The Professional Footballers’ Association chief executive, Gordon Taylor, has sparked anger and risked offending the families of those who died at Hillsborough by comparing their plight to that of the convicted rapist Ched Evans.
Taylor, who has backed the right of Evans to return to football after the striker was released on licence after serving half of a five-year sentence, was attempting to make a point about miscarriages of justice when he made the crass comparison.
“He wouldn’t be the first person or persons to be found guilty and maintain their innocence and then been proven right,” he told the BBC. “If we’re talking about things in football we know what happened, what was alleged to have happened, at Hillsborough and it’s now unravelling and we’re finding it was very different to how it was portrayed at the time, indeed by the police at the time.”
By mentioning the disaster that killed 96 people attending the Liverpool v Nottingham Forest FA Cup semi-final in April 1989 in the same context as Evans’ protestations of innocence and the referral of his case to the Criminal Cases Review Commission, Taylor provoked a furious response on Twitter, with calls for him to quit.
After the report of the Hillsborough Independent Panel into the disaster, the high court ordered a new inquest. That inquest is ongoing in Warrington before the coroner Lord Justice Goldring, with families of those who were killed attending to sit through the evidence.
Taylor said that Evans had been left in a “very difficult situation” following Oldham Athletic’s decision not to sign the former Sheffield United striker.
Evans has maintained his innocence since being found guilty of rape in April 2012 following a night out in Rhyl but expressed an element of contrition for the first time in a statement released on Thursday as it emerged Oldham Athletic would not be signing him.
“He’s been put through a wringer and the moment you show sympathy for Ched, everybody will say: ‘What about the other parties concerned?’ And that’s why I’m making the point that nobody is forgetting them,” said Taylor. “He’s looking to keep himself fit at the moment. This Oldham situation’s not made things any better for him, so it may well take some time now.
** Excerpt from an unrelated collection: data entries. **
-- ==== Sys2Proof/Word.lean ====
section
/-! DEFINITION. The word types of the LX2 and their plainest arithmetic (R5, R6, R122). -/

namespace Sys2Proof

/-- A scalar register, an address, a control register: 64 bits (R152). -/
abbrev Word := BitVec 64

/-- The smallest addressable unit (R5). -/
abbrev Byte := BitVec 8

/-- The bits of one vector register (R152). -/
abbrev VecBits := BitVec 8192

/-- The bits of one predicate register (R152). -/
abbrev PredBits := BitVec 512

/-- Number of a scalar, vector or predicate register. -/
abbrev Reg := Fin 32

/-- Bits `hi` down to `lo` of an instruction word read as a number (R165). -/
def field (w lo n : Nat) : Nat := w / 2 ^ lo % 2 ^ n

end Sys2Proof
end

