/-- How a flit arrives: at which port, and how often its tag failed before it came through; 2: not at all (R452). -/
structure FlitIn where
  port : Fin 8
  fails : Fin 3
  deriving DecidableEq, Repr

/-- How a message arrives that is no request: its source, class and sequence number, and how its flits came (R374, R375). -/
structure Heading where
  src : Fin 4096
  cls : Fin 16
  seq : Fin 65536
  flit : FlitIn
  deriving DecidableEq, Repr

/-- Who reaches a register over the host link: the function, and whether its request carries the TEE bit (R380, R381). -/
structure Caller where
  function : Fin 64
  tee : Bool
  deriving DecidableEq, Repr

/-- A write of a queue's doorbell: who writes, and which queue's (R357, R381). -/
structure Bell where
  by_ : Caller
  queue : Fin 64
  deriving DecidableEq, Repr

/-- The sequence numbers of a message: its first flit's and the count of its flits (R374). -/
structure FlitRun where
  first : Fin 65536
  count : Fin 17
  deriving DecidableEq, Repr

/-- The module, partition and queue registers whose write has no row of its own (R380, R395, R453).
`asidRoot` is no register the spec names: it stands for the root of an ASID that the queue's owner sets (R352, log 12). DESIGN CHOICE. -/
inductive PlainReg
  | clmask | health | pcap | portstat (port : Fin 8)
  | pstat (p : Fin 8) | pjobtag (p : Fin 8) | pjobrt (p : Fin 8) | pjobself (p : Fin 8)
  | pexp (p : Fin 8) | pdeadsel (p : Fin 8)
  | asidRoot (p : Fin 8) (asid : Fin 1024)
  | qring (q : Fin 64) | qstatus (q : Fin 64) | qstvec (q : Fin 64) | qsscratch (q : Fin 64)
  deriving DecidableEq, Repr

/-- Where a message reaches Golium: the management link, MCTP over vendor-defined messages or the mailbox of the PF, a VF's session,
or the Golium controller of a link partner (R376, R389, R392, R395). -/
inductive SpdmLink
  | management | vdm | mailbox | vf (n : Fin 64) | partner (port : Fin 8)
  deriving DecidableEq, Repr

/-- An SPDM request: where it arrives, and whether it is malformed (R389, R456). -/
structure SpdmMsg where
  link : SpdmLink
  malformed : Bool
  deriving DecidableEq, Repr

/-- A signed debug policy (R391). -/
structure DebugPolicy where
  format : Nat
  digest : BitVec 384
  nonce : BitVec 256
  grant : BitVec 16
  signature : List Byte
  deriving DecidableEq, Repr

/-- The four firmware images (R388). -/
inductive Image | golium | command | matrixBoot | link
  deriving DecidableEq, Repr

/-- An access of the host or a CXL device to device memory (R82, R379), of the host to the registers in BAR 0 of its function (R380),
or a read of a module register by MCTP (R395). -/
inductive HostOp
  | load (bytes : Nat)
  | store (data : List Byte)
  | atomic (op : AmoOp) (wide : Bool) (operand : Word) (compare : Word)
  | barRead
  | barWrite (v : Word)
  | linkRead (l : SpdmLink) (r : PlainReg)
  deriving DecidableEq, Repr

/-- A host access: the function whose requester id it carries, its TEE bit, its device physical address or its offset in BAR 0
(R380, R382, R456). -/
structure HostAcc where
  function : Fin 64
  tee : Bool
  addr : Nat
  op : HostOp
  deriving DecidableEq, Repr
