-- ==== Sys2Proof/Machine/Hart.lean ====
section
/-! DEFINITION. The context of a strand or of a forked program: registers, CSRs, counters, waits, reports (R152, R154, R160). -/

namespace Sys2Proof.Machine

/-- Trap causes (R409). -/
inductive Cause
  | illegal | convoy | privilege | tag | deterministic | misaligned | loopWrite | engine | vectorLength
  | phaseToken | breakpoint | syscall | waitTimeout
  | notPresent | permission | partition | atomicTarget | bank
  | versionMissing | versionCollision | versionOrder | versionExhausted | versionTimeout | notVersioned
  | sxNotOpen | sxKeyOrder | sxPayload | sxRetired | sxSplitters
  | fabricTimeout | portLocked | unreachable
  | memoryError | bankError | parity
  deriving DecidableEq, Repr

/-- The code of a cause (R409). -/
def Cause.code : Cause → Nat
  | .illegal => 0x01 | .convoy => 0x02 | .privilege => 0x03 | .tag => 0x04 | .deterministic => 0x05
  | .misaligned => 0x06 | .loopWrite => 0x07 | .engine => 0x08 | .vectorLength => 0x09
  | .phaseToken => 0x0A | .breakpoint => 0x0B | .syscall => 0x0C | .waitTimeout => 0x0D
  | .notPresent => 0x10 | .permission => 0x11 | .partition => 0x12 | .atomicTarget => 0x13 | .bank => 0x14
  | .versionMissing => 0x18 | .versionCollision => 0x19 | .versionOrder => 0x1A
  | .versionExhausted => 0x1B | .versionTimeout => 0x1C | .notVersioned => 0x1D
  | .sxNotOpen => 0x20 | .sxKeyOrder => 0x21 | .sxPayload => 0x22 | .sxRetired => 0x23 | .sxSplitters => 0x24
  | .fabricTimeout => 0x28 | .portLocked => 0x29 | .unreachable => 0x2A
  | .memoryError => 0x30 | .bankError => 0x31 | .parity => 0x32

/-- The CSRs with a value of their own; STATUS, VTAGA, VTAGB, VCID, COORD and the counters are computed views (R160). -/
structure Csrs where
  fflags : BitVec 5
  rmode : BitVec 2
  satf : Bool
  planes : BitVec 4
  bscale : Word
  rngseed : Word
  rngctr : BitVec 32
  clscope : BitVec 48
  lcount : Word
  lstart : Word
  lend : Word
  uivec : Word
  uiepc : Word
  uicause : Word
  bump : Vector Word 8
  vl : BitVec 10
  width : BitVec 2
  vstart : BitVec 10
  vconv : BitVec 2
  vdirty : BitVec 32
  instret : Word
  stvec : Word
  sepc : Word
  scause : Word
  stval : Word
  sscratch : Word
  asid : BitVec 10
  troot : Word
  deriving DecidableEq, Repr

/-- The fields of STATUS (R162). -/
structure Status where
  lact : Bool
  uih : Bool
  att : Bool
  det : Bool
  uie : Bool
  spriv : Bool
  priv : Bool
  deriving DecidableEq, Repr

/-- The debug block (R164). -/
structure Debug where
  ctl : BitVec 3
  hit : BitVec 4
  bkaddr : Vector Word 4
  perfsel : BitVec 32
  perfcnt : Vector Word 4
  deriving DecidableEq, Repr

/-- The four outstanding-operation counters (R98). -/
structure Counters where
  loads : BitVec 16
  stores : BitVec 16
  copies : BitVec 16
  tiles : BitVec 16
  deriving DecidableEq, Repr

/-- A store, atomic, push or shape-variable store whose event has not been reached, oldest first (R98). -/
structure PendingStore where
  cls : Fin 16
  counted : Bool        -- a store of the control core is held but not counted (R154, R207)
  deriving DecidableEq, Repr

/-- Where a VLDB element's bytes come from: device memory read later, bits read at issue, or data that could not be read, with the
cause of R441 (R268). -/
inductive VldbSource
  | device (pa : Nat)
  | value (raw : Nat)
  | bad (cause : Cause)
  deriving DecidableEq, Repr

/-- The scale of a block: 2^s, or a NaN scale (R135). -/
inductive BlockScale
  | pow (s : Int)
  | nan
  deriving DecidableEq, Repr

/-- One element of a VLDB in flight: its virtual address, its source, the bit of its first byte it starts at, its scale. -/
structure VldbElem where
  va : Word
  source : VldbSource
  sub : Nat
  scale : BlockScale
  deriving DecidableEq, Repr

/-- A VLDB whose destination is not written yet (R268). -/
structure PendingVldb where
  cls : Fin 16
  dest : Reg
  pred : Reg
  tag : Tag
  fmt : MemFmt
  planes : Nat
  elems : List VldbElem
  dup : PredBits
  deriving DecidableEq, Repr

/-- An element that a VLDB filled from data that could not be read: its register, its number, its address, the cause that the report
will have (R268, R441). -/
structure BadElem where
  reg : Reg
  elem : Nat
  va : Word
  cause : Cause
  deriving DecidableEq, Repr

/-- What the instruction whose meaning ran did with control: MODEL (log 2). -/
inductive Flow
  | seq                                              -- falls through
  | jump (target : Word)                             -- next convoy at the target
  | trapped (atIssue : Bool) (pos elem : Nat) (cause : Cause) (stval : Word)
  | held (elem : Nat)                                -- waits or stalls; issues again later
  | cut (elem : Nat)                                 -- stopped by a pre-emption between two groups, or before a whole instruction (R38)
  | ended                                            -- the strand or forked program ended
  deriving DecidableEq, Repr

/-- The instruction in issue: MODEL (log 2). -/
structure Issue where
  flow : Flow
  pos : Nat               -- position in its convoy
  runPos : Nat            -- first position of its run of element-wise instructions (R37)
  lim : Option Nat        -- element at which its run stops, found by an earlier pass over the run
  draws : Nat             -- VRAND and VCVTS of the convoy so far (R142)
  ir : BitVec 32          -- its word
  judging : Bool          -- only the checks of its convoy are being made (R421)
  deriving DecidableEq, Repr

/-- What a strand waits for (R30, R434): `versionRefused` a versioned load that met a full wait list (R116), `fetch` a page that its
instruction fetch meets in transit (R436). -/
inductive WaitKind
  | barrierArrive | barrier | sxRound | sxRecv | versionLoad | versionRefused | versionStore | push | pop | counters
  | rendezvous | fork | join | page | fetch
  deriving DecidableEq, Repr

/-- A wait in progress (R30, R33): where it stands, the address or granule it concerns, the word of its instruction (R409), in `elem` its
element, of a BAR.WAIT that has been met its distance, of an SXROUND the round it closes,
its place in the order of arrival (R74, R116), whether its condition was met, the cause that ends it (R445, R450). -/
structure Wait where
  kind : WaitKind
  pos : Nat
  elem : Nat
  addr : Word
  ir : BitVec 32
  since : Nat
  met : Bool
  expired : Option Cause
  deriving DecidableEq, Repr

/-- An SXROUND whose wait a trap abandoned: in a notification handler or not, its convoy, its wait. Issued again there it closes the round
it arrived for (R333, R415). -/
structure Abandoned where
  uih : Bool
  pc : Word
  wait : Wait
  deriving DecidableEq, Repr

/-- The turn of a push or pop that is held by a bank's switch: at which address, and its place in the order of arrival (R72, R74). -/
structure BankTurn where
  kind : WaitKind
  addr : Word
  since : Nat
  deriving DecidableEq, Repr

/-- A pending asynchronous report (R410, R411). -/
structure Report where
  src : BitVec 2
  pos : Nat
  cause : Nat
  stval : Word
  deriving DecidableEq, Repr

/-- A stream bound to an address register (R78, R282). -/
structure StreamBinding where
  reg : Fin 8
  base : Word
  length : Word
  size : Size
  position : Word
  deriving DecidableEq, Repr

/-- Whether a hart runs, is being aborted (R414), or has ended. -/
inductive Phase
  | absent
  | running
  | aborting (cause : Nat) (stvec : Word)
  | exited
  deriving DecidableEq, Repr

/-- Where a strand's context is (R31, R32, R363). -/
inductive Saved | resident | parked | swapped
  deriving DecidableEq, Repr

/-- What executes: a strand, or the matrix control core of a cluster running a forked program (R25, R52). -/
inductive Engine | strand | control (c : Fin 64)
  deriving DecidableEq, Repr

/-- An answer of the fabric kept for the instruction that will consume it (R378, R455). -/
structure FabricReply where
  pos : Nat
  elem : Nat
  answer : Answer
  deriving DecidableEq, Repr

/-- A strand or forked program. -/
structure Hart where
  id : StrandId                        -- the strand, or the strand that forked the program
  engine : Engine
  phase : Phase
  saved : Saved
  part : Fin 8
  queue : Fin 64
  rank : Fin 4096
  x : Vector Word 32
  shadow : Vector Word 7
  pc : Word
  v : Vector VecBits 32
  p : Vector PredBits 32
  tags : Vector Tag 32
  csr : Csrs
  st : Status
  dbg : Debug
  cnt : Counters
  pending : List PendingStore
  storesIssued : Nat
  vldbs : List PendingVldb
  badV : List BadElem                  -- elements a VLDB filled from uncorrectable data, not reported yet (R268)
  nextJob : BitVec 32
  notifs : List Word                   -- pending notifications, as UICAUSE values, oldest first (R315)
  notifLost : Bool
  reports : List Report
  reportLost : Bool
  streams : List StreamBinding
  wait : Option Wait
  turn : Option BankTurn               -- a push or pop that a bank's switch holds: a memory stall, no wait (R72, R74)
  paused : Option (Word × Wait)        -- the wait a notification interrupted, and its convoy (R316)
  abandoned : List Abandoned           -- SXROUNDs whose waits traps abandoned, newest first (R415)
  streamNo : Nat                       -- stream number of the next convoy, while attached (R42)
  savedV : Vector VecBits 32           -- vector registers in the save area (R365)
  savedMask : BitVec 32                -- which of them hold the newest value (R365)
  area : List Host.Cell                -- cells of its part of the save area when it was saved (R366)
  deficit : Int                        -- beats the visit may still charge (R362)
  first : Bool                         -- no convoy has issued in this visit (R362)
  skipBreak : Option Word              -- the convoy an ERET returned to, which is not matched again (R417)
  arrived : Bool                       -- reached pc by a control transfer: first-word check due (R422)
  parityAt : Option Word               -- register found with a parity error, in the layout of R409
  replies : List FabricReply
  delivery : Option Nat                -- the trap whose handler has not been fetched yet (R414): MODEL (log 2)
  due : Option Cause                   -- the wait that the convoy in issue enters again ends in this cause (R445): MODEL (log 2)
  restored : Bool                      -- came back from a save; held reports are taken before its wait goes on (R288, R415)
  cut : Option (Fin 4 × Fin 64)        -- position, element group: where a pre-emption stops the next convoy (R38, R364; log 75)
  iss : Issue
  deriving DecidableEq, Repr

/-- CSRs at strand start (R127, R141, R160, R163, R352). -/
def Csrs.start : Csrs where
  fflags := 0
  rmode := 0
  satf := false
  planes := 8
  bscale := 0
  rngseed := 0
  rngctr := 0
  clscope := 0xD24924924924
  lcount := 0
  lstart := 0
  lend := 0
  uivec := 0
  uiepc := 0
  uicause := 0
  bump := Vector.replicate 8 0
  vl := 0
  width := 1
  vstart := 0
  vconv := 0
  vdirty := 0
  instret := 0
  stvec := 0
  sepc := 0
  scause := 0
  stval := 0
  sscratch := 0
  asid := 0
  troot := 0

/-- STATUS at strand start (R162); DET comes from the launch record. -/
def Status.start : Status where
  lact := false
  uih := false
  att := true
  det := false
  uie := false
  spriv := false
  priv := false

/-- The debug block at strand start (R352). -/
def Debug.start : Debug where
  ctl := 0
  hit := 0
  bkaddr := Vector.replicate 4 0
  perfsel := 0
  perfcnt := Vector.replicate 4 0

def Counters.zero : Counters := { loads := 0, stores := 0, copies := 0, tiles := 0 }

def Issue.idle : Issue := { flow := .seq, pos := 0, runPos := 0, lim := none, draws := 0, ir := 0, judging := false }

/-- A hart at strand start, before a launch has set it (R152, R352); at reset no launch has run, so it is absent (log 1). -/
def Hart.idle : Hart where
  id := { launch := 0, stage := 0, vcid := 0 }
  engine := .strand
  phase := .absent
  saved := .resident
  part := 0
  queue := 0
  rank := 0
  x := Vector.replicate 32 0
  shadow := Vector.replicate 7 0
  pc := 0
  v := Vector.replicate 32 0
  p := Vector.replicate 32 0
  tags := Vector.replicate 32 .i32
  csr := Csrs.start
  st := Status.start
  dbg := Debug.start
  cnt := Counters.zero
  pending := []
  storesIssued := 0
  vldbs := []
  badV := []
  nextJob := 1
  notifs := []
  notifLost := false
  reports := []
  reportLost := false
  streams := []
  wait := none
  turn := none
  paused := none
  abandoned := []
  streamNo := 0
  savedV := Vector.replicate 32 0
  savedMask := 0
  area := []
  deficit := 0
  first := true
  skipBreak := none
  arrived := false
  parityAt := none
  replies := []
  delivery := none
  due := none
  restored := false
  cut := none
  iss := Issue.idle

end Sys2Proof.Machine
end

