-- ==== Sys2Proof/Machine/Operands.lean ====
section
/-! DEFINITION. Operand forms shared by the scalar instructions: register, immediate, memory operand, branch target (R166, R178, R185, R186). -/

namespace Sys2Proof.Machine

/-- What a meaning answers. -/
abbrev Result := Host.Outcome State Fault Refusal

/-- The state a meaning leaves; none here answers with a fault or a refusal. -/
def resultState (r : Result) (s : State) : State :=
  match r with
  | .next t => t
  | _ => s

/-- A signed immediate widened to 64 bits (R166). -/
def signed {n : Nat} (i : BitVec n) : Word := i.signExtend 64

/-- Writes `f` of two scalar registers; sources are read before the destination is written (R178). -/
def State.alu2 (s : State) (d a b : Reg) (f : Word → Word → Word) : Result :=
  .next (s.onHart fun h => h.setX d (f (h.getX a) (h.getX b)))

/-- Writes `f` of one scalar register. -/
def State.alu1 (s : State) (d a : Reg) (f : Word → Word) : Result :=
  .next (s.onHart fun h => h.setX d (f (h.getX a)))

/-- A branch or jump target: words from the instruction that holds the offset (R165). -/
def wordTarget {n : Nat} (pc : Word) (o : BitVec n) : Word := pc + signed o * 4

/-- Address of an SM memory operand (R186). -/
def memOperand (h : Hart) (a : Reg) (sz : Size) (o : BitVec 8) : Word :=
  h.getX a + signed o * BitVec.ofNat 64 sz.bytes

/-- Whether an address is a multiple of `n`. -/
def aligned (a : Word) (n : Nat) : Bool := a.toNat % n == 0

/-- Little-endian bytes as a zero-extended word. -/
def wordOfBytes (l : List Byte) : Word := BitVec.ofNat 64 (leNat l)

/-- Little-endian bytes as a sign-extended word. -/
def signedOfBytes (l : List Byte) : Word := (BitVec.ofNat (8 * l.length) (leNat l)).signExtend 64

/-- An instruction the matrix control core does not accept takes cause 0x08 there (R171, R424). -/
def State.strandOnly (s : State) (k : State → State) : Result :=
  .next (if s.hart.isControl then s.trapWord .engine else k s)

/-- An instruction only the matrix control core accepts (R171, R424). -/
def State.controlOnly (s : State) (k : Fin 64 → State → State) : Result :=
  .next (match s.hart.engine with
    | .control c => k c s
    | .strand => s.trapWord .engine)

/-- A supervisor instruction takes cause 0x03 at user privilege (R171, R424). -/
def State.supervisorOnly (s : State) (k : State → State) : Result :=
  s.strandOnly fun s => if s.hart.st.priv then k s else s.trapWord .privilege

end Sys2Proof.Machine
end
“But he is a human being, he is one of our members, and we are a civilised society and the rule of law is about having done your time, and he’s been asked to show some remorse which, he’s always been in the hands of lawyers when it’s very delicate on the things he’s said, and every word has to be checked, because of the situation he’s in.”
Taylor has been chief executive of the PFA since 1981 and has been the forthright public face of the organisation for most of that time. He has consistently argued that Evans deserves the right to return to football.